EXERCISE BRIEF
Exactly as written, transcribe each record below.

Records from a collection

****

-- ==== Sys2Proof/Laws/Outputs.lean ====
section
/-! SUPPORT. Laws/Outputs.lean: the picture on the monitor through an entry into OFF (R116), and what a load does to the display
output (R126). Later proofs cite these and do not unfold the display output. -/

set_option Elab.async false

namespace Sys2Proof.Machine

/-- Entering OFF does not change the picture on the monitor. -/
@[simp] theorem screen_enterOff (s : State) : ({ s with disp := s.disp.enterOff s.screen } : State).screen = s.screen := rfl

/-- In OFF the picture is the one the entry into OFF left. -/
theorem screen_off {s : State} (h : s.disp.sending = .nothing) : s.screen = s.disp.shown := by
  simp [State.screen, h]

/-- Standby entry does not change the picture on the monitor. -/
@[simp] theorem screen_enterStandby (s : State) : s.enterStandby.screen = s.screen := rfl

/-- Reaching the stop target OFF does not change the picture on the monitor. -/
theorem screen_enterStopTarget {s : State} {shown : Option Screen} (h : s.disp.stopToStarting = false) :
    (s.enterStopTarget shown).screen = shown := by
  simp [State.enterStopTarget, State.discardContext, State.screen, Display.enterOff, h]

/-- What the monitor shows depends on the power and the picture alone. -/
theorem displayPixel_congr {s t : State} (hp : s.powered = t.powered) (hs : s.screen = t.screen) (X Y : Nat) :
    s.displayPixel X Y = t.displayPixel X Y := by
  simp [State.displayPixel, hp, hs]

/-- A load leaves no hold pending, takes the profile's output enable, and stages a timing only in STOPPING (R126). -/
theorem load_holdPending (d : Display) (on : Bool) (L : Timing) (now : Nat) (shown : Option Screen) :
    (d.load on L now shown).holdPending = false ∧ (d.load on L now shown).enable = on ∧
    ((d.load on L now shown).state ≠ .stopping → (d.load on L now shown).staged = none) := by
  by_cases h : L = d.current <;> cases hs : d.state <;> cases on <;>
    simp [Display.load, hs, h, Display.enterStarting, Display.enterOff, Display.stop]

end Sys2Proof.Machine
end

****

RESPONSE BELOW
-- ==== Sys2Proof/Laws/Outputs.lean ====
section
/-! SUPPORT. Laws/Outputs.lean: the picture on the monitor through an entry into OFF (R116), and what a load does to the display
output (R126). Later proofs cite these and do not unfold the display output. -/

set_option Elab.async false

namespace Sys2Proof.Machine

/-- Entering OFF does not change the picture on the monitor. -/
@[simp] theorem screen_enterOff (s : State) : ({ s with disp := s.disp.enterOff s.screen } : State).screen = s.screen := rfl

/-- In OFF the picture is the one the entry into OFF left. -/
theorem screen_off {s : State} (h : s.disp.sending = .nothing) : s.screen = s.disp.shown := by
  simp [State.screen, h]

/-- Standby entry does not change the picture on the monitor. -/
@[simp] theorem screen_enterStandby (s : State) : s.enterStandby.screen = s.screen := rfl

/-- Reaching the stop target OFF does not change the picture on the monitor. -/
theorem screen_enterStopTarget {s : State} {shown : Option Screen} (h : s.disp.stopToStarting = false) :
    (s.enterStopTarget shown).screen = shown := by
  simp [State.enterStopTarget, State.discardContext, State.screen, Display.enterOff, h]

/-- What the monitor shows depends on the power and the picture alone. -/
theorem displayPixel_congr {s t : State} (hp : s.powered = t.powered) (hs : s.screen = t.screen) (X Y : Nat) :
    s.displayPixel X Y = t.displayPixel X Y := by
  simp [State.displayPixel, hp, hs]

/-- A load leaves no hold pending, takes the profile's output enable, and stages a timing only in STOPPING (R126). -/
theorem load_holdPending (d : Display) (on : Bool) (L : Timing) (now : Nat) (shown : Option Screen) :
    (d.load on L now shown).holdPending = false ∧ (d.load on L now shown).enable = on ∧
    ((d.load on L now shown).state ≠ .stopping → (d.load on L now shown).staged = none) := by
  by_cases h : L = d.current <;> cases hs : d.state <;> cases on <;>
    simp [Display.load, hs, h, Display.enterStarting, Display.enterOff, Display.stop]

end Sys2Proof.Machine
end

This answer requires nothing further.